A precise time-step integration method by step-response and impulsive-response matrices for dynamic problems

In this paper, a precise time-step integration method for dynamic problems is presented. The second-order differential equations for dynamic problems are manipulated directly. A general damping matrix is considered. The transient responses are expressed in terms of the steady-state responses, the given initial conditions and the step-response and impulsive-response matrices. The steady-state responses for various types of excitations are readily obtainable. The computation of the step-response and impulsive-response matrices and their time derivatives are studied in this paper. A direct computation of these matrices using the Taylor series solutions is not efficient when the time-step size Delta t is not small. In this paper, the recurrence formulae relating the response matrices at t = Delta t to those at t = Delta t/2 are constructed.
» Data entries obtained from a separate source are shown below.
-- ==== Sys2Proof/Machine/Events.lean ====
section
/-! DEFINITION. What happens at the cores, the memory and the units without an instruction: joins, wakes, starvation,
drains, soft operations, hash steps, lease windows, the quench buffer, atoms and storage errors (R46, R53, R79, R155,
R160, R171, R198 to R201, R212, R235 to R237, R252, R253, R278, R375, R376). -/
namespace Sys2Proof.Machine

/-! ## Joins (R53) -/

/-- Whether a join episode of a group has run out. -/
def Group.joinDue (g : Group) (cyc j : Nat) : Bool :=
  g.episodes.any fun e => e.join == j && e.t != 0 && decide (e.t0 + e.t ≤ cyc)

/-- A join times out; the event names the group and the join. -/
def execJoinTimeout (s : State) : Host.Outcome State Fault Refusal :=
  onChip s fun c => (c.group? s.event.a).bind fun g =>
    if g.joinDue c.cyc s.event.b then some (c.setGroup (g.releaseJoin s.event.b true).settleJoins) else none

/-! ## Waking (R252, R253) -/

/-- The lowest-numbered condition of a sleep that holds, if one does. -/
def Group.wakeReasonOf (g : Group) (z : Sleep) (cyc : Nat) : Option Nat :=
  if cyc ≤ z.from_ then none
  else
    leastOf ((if z.deadline.toNat ≤ cyc then [1] else [])
      ++ (match z.prm with | some p => if g.counters.get p.1 ≤ p.2 then [2] else [] | none => []) ++ z.happened)

/-- The number of a class (R247). -/
def classNum : EngClass → Nat
  | .copy => 0 | .index => 1 | .drain => 2 | .blend => 3 | .attn => 4 | .coll => 5

/-- The trap of a promise that was missed (R253). -/
def Group.missed (g : Group) (z : Sleep) (reason : Nat) (woke : W64) : Option TrapInfo :=
  match z.prm with
  | some (k, n) =>
    if reason = 1 ∧ n < g.counters.get k then
      some { cause := 0x05, val := BitVec.ofNat 64 (classNum k * 256 + g.counters.get k), mask := woke }
    else none
  | none => none

/-- The lanes of a sleep wake for a reason; where no lane runs or sleeps then, parked ones are let go (R54). -/
def Group.wake (g : Group) (z : Sleep) (reason : Nat) : Group :=
  let woke := g.maskBy fun l => l.st == .asleep z.id
  let lanes := (List.range g.lanes.length).filterMap fun l =>
    (g.lanes[l]?).map fun (x : Lane) => bif x.st == .asleep z.id then { x with st := g.resumed l } else x
  { g with
    lanes
    sleeps := g.sleeps.filter fun y => y.id != z.id
    wakeReason := BitVec.ofNat 3 reason
    wakeGated := z.gated
    pendTraps := g.pendTraps ++ (g.missed z reason woke).toList }.settleJoins
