-- ==== Sys2Proof/Machine/Core.lean ====
section
/-! DEFINITION. The machine as the host reads it. -/
def Sys2Proof.core : Host.Core := { State := Sys2Proof.Machine.State, Fault := Sys2Proof.Machine.Fault, Refusal := Sys2Proof.Machine.Refusal, step := Sys2Proof.Machine.step, reset := Sys2Proof.Machine.State.reset }
end

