/-- R383, R384, R389: the links' flits and the power and temperature events: the layout of a flit, delivery and
acknowledgement in order, the credits returned, replay, CRC errors, training; the average of 100 microseconds against the
limit, and the coolant's thresholds. That a repeated SEQ is acknowledged again, the circle of 4,096, that the CRED of every
good flit counts and that a nak may name no kept flit (log 68), the parameters of CRC-32C (log 89), and the events' values
and the end of thermal throttling (log 65) are the model's choices. -/
def Obligations.LinkAndPowerEvents : Prop :=
  ∀ (s : State),
    let ev := s.event
    let p := s.chip.port ev.a
    (∀ (t : Nat) (f : Flit), t < 16 → f.payload.length = 56 → (flitBytes t f).length = 64 ∧ flitOf (flitBytes t f) = some (t, f)
      ∧ (flitBytes t f).take 60 = bytesOfNat 2 (4096 * t + f.seq.toNat) ++ bytesOfNat 2 f.cred.toNat ++ f.payload)
    ∧ (ev.a < 144 → p.up = true → (∀ f,
      let q := { p with credits := p.credits + f.cred.toNat }
      (flitOf ev.bytes = some (1, f) →
        (f.seq = p.rxLast + 1 → PortBecomes s .lysobDataFlit
          (answering { q with rxLast := f.seq, received := p.received ++ [f] } (p.owed + 1) 2 f.seq))
        ∧ (f.seq ≠ p.rxLast + 1 → f.seq ≠ p.rxLast → before p.rxLast f.seq = true →
          PortBecomes s .lysobDataFlit (answering q p.owed 3 p.rxLast))
        ∧ (f.seq = p.rxLast ∨ before p.rxLast f.seq = false → PortBecomes s .lysobDataFlit (answering q p.owed 2 p.rxLast)))
      ∧ (flitOf ev.bytes = some (2, f) →
        ∃ n, PortBecomes s .lysobAck { q with kept := p.kept.filter (fun k => !before k.seq f.seq), tries := n }
          ∧ (before p.again f.seq = true → n = 0) ∧ (before p.again f.seq = false → n = p.tries))
      ∧ (flitOf ev.bytes = some (3, f) →
        (∀ k ks, p.kept.filter (fun k => !before k.seq f.seq) = k :: ks →
          (¬(16 ≤ p.tries ∧ p.again = k.seq) → PortBecomes s .lysobNak
            { q with replay := min 0xFFFF (p.replay + 1), again := k.seq, sent := p.sent ++ (k :: ks).map fun k => (1, k)
                     tries := if p.tries ≠ 0 ∧ p.again = k.seq then p.tries + 1 else 1 })
          ∧ (16 ≤ p.tries → p.again = k.seq → ∃ c', Acts s .lysobNak c' ∧ (c'.port ev.a).up = false ∧ (c'.port ev.a).kept = []
            ∧ c'.msix = s.chip.msix ++ [67]))
        ∧ (p.kept.filter (fun k => !before k.seq f.seq) = [] → PortBecomes s .lysobNak q))
      ∧ (flitOf ev.bytes = some (4, f) → PortBecomes s .lysobCredit q)
      ∧ (flitOf ev.bytes = some (0, f) → PortBecomes s .lysobIdle q))
      ∧ ((∀ t f, flitOf ev.bytes = some (t, f) → 5 ≤ t) →
        PortBecomes s .lysobCrcError (answering { p with crcerr := p.crcerr + 1 } p.owed 3 p.rxLast))
      ∧ Acts s .lysobPortTrained s.chip)
    ∧ (ev.a < 144 → p.up = false → ∃ c', Acts s .lysobPortTrained c' ∧ c'.port ev.a = { p with up := true }
      ∧ c'.msix = s.chip.msix ++ [67] ∧ ∀ n, n ≠ ev.a → c'.port n = s.chip.port n)
    ∧ (s.chip.cyc ≠ 0 → s.chip.cyc % 4000 = 0 → 2 ∉ s.chip.hadEvents → ∃ t w, exec .powerAverageStep s = .next t
      ∧ (let l := (w :: s.control.power).take 100
        let avg := l.sum / l.length
        let limit := if s.control.thermal then 1000 else s.control.pwrlim
        t.control.power = l ∧ t.control.pwrnow = avg ∧ (limit < avg → t.control.throttled = true)
        ∧ (avg < limit → t.control.throttled = false) ∧ (avg = limit → t.control.throttled = s.control.throttled)
        ∧ t.chip.msix = s.chip.msix ++ (if t.control.throttled = s.control.throttled then [] else [68])
        ∧ t.chip.mem = s.chip.mem ∧ t.chip.groups = s.chip.groups))
    ∧ (let raised := { s.chip with msix := s.chip.msix ++ [68] }
      (ev.a = 0 → s.control.bootState = 3 → s.control.thermal = false → exec .thermalLimit s =
        .next { s with chip := raised, control := { s.control with thermal := true, throttled := true } })
      ∧ (ev.a = 1 → s.control.bootState = 3 → s.control.thermal = true → exec .thermalLimit s =
        .next { s with chip := raised, control := { s.control with bootState := 5 } })
      ∧ (2 ≤ ev.a → s.control.thermal = true → exec .thermalLimit s =
        .next { s with chip := raised, control := { s.control with thermal := false } }))
end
A recursive procedure is proposed to evaluate these matrices at t = Delta t from the matrices at t = Delta t/2(m). The matrices at t = Delta t/2(m) are obtained from the Taylor series solutions. To improve the computational efficiency, the relations between the response matrices and their time derivatives are investigated. In addition, these matrices are expressed in terms of two symmetric matrices that can also be evaluated recursively. Besides, from the physical point of view, these matrices should be banded for small Delta t. Both the stability and accuracy characteristics of the present algorithm are studied. Three numerical examples are used to illustrate the highly precise and stable algorithm. (C) 1997 John Wiley & Sons, Ltd.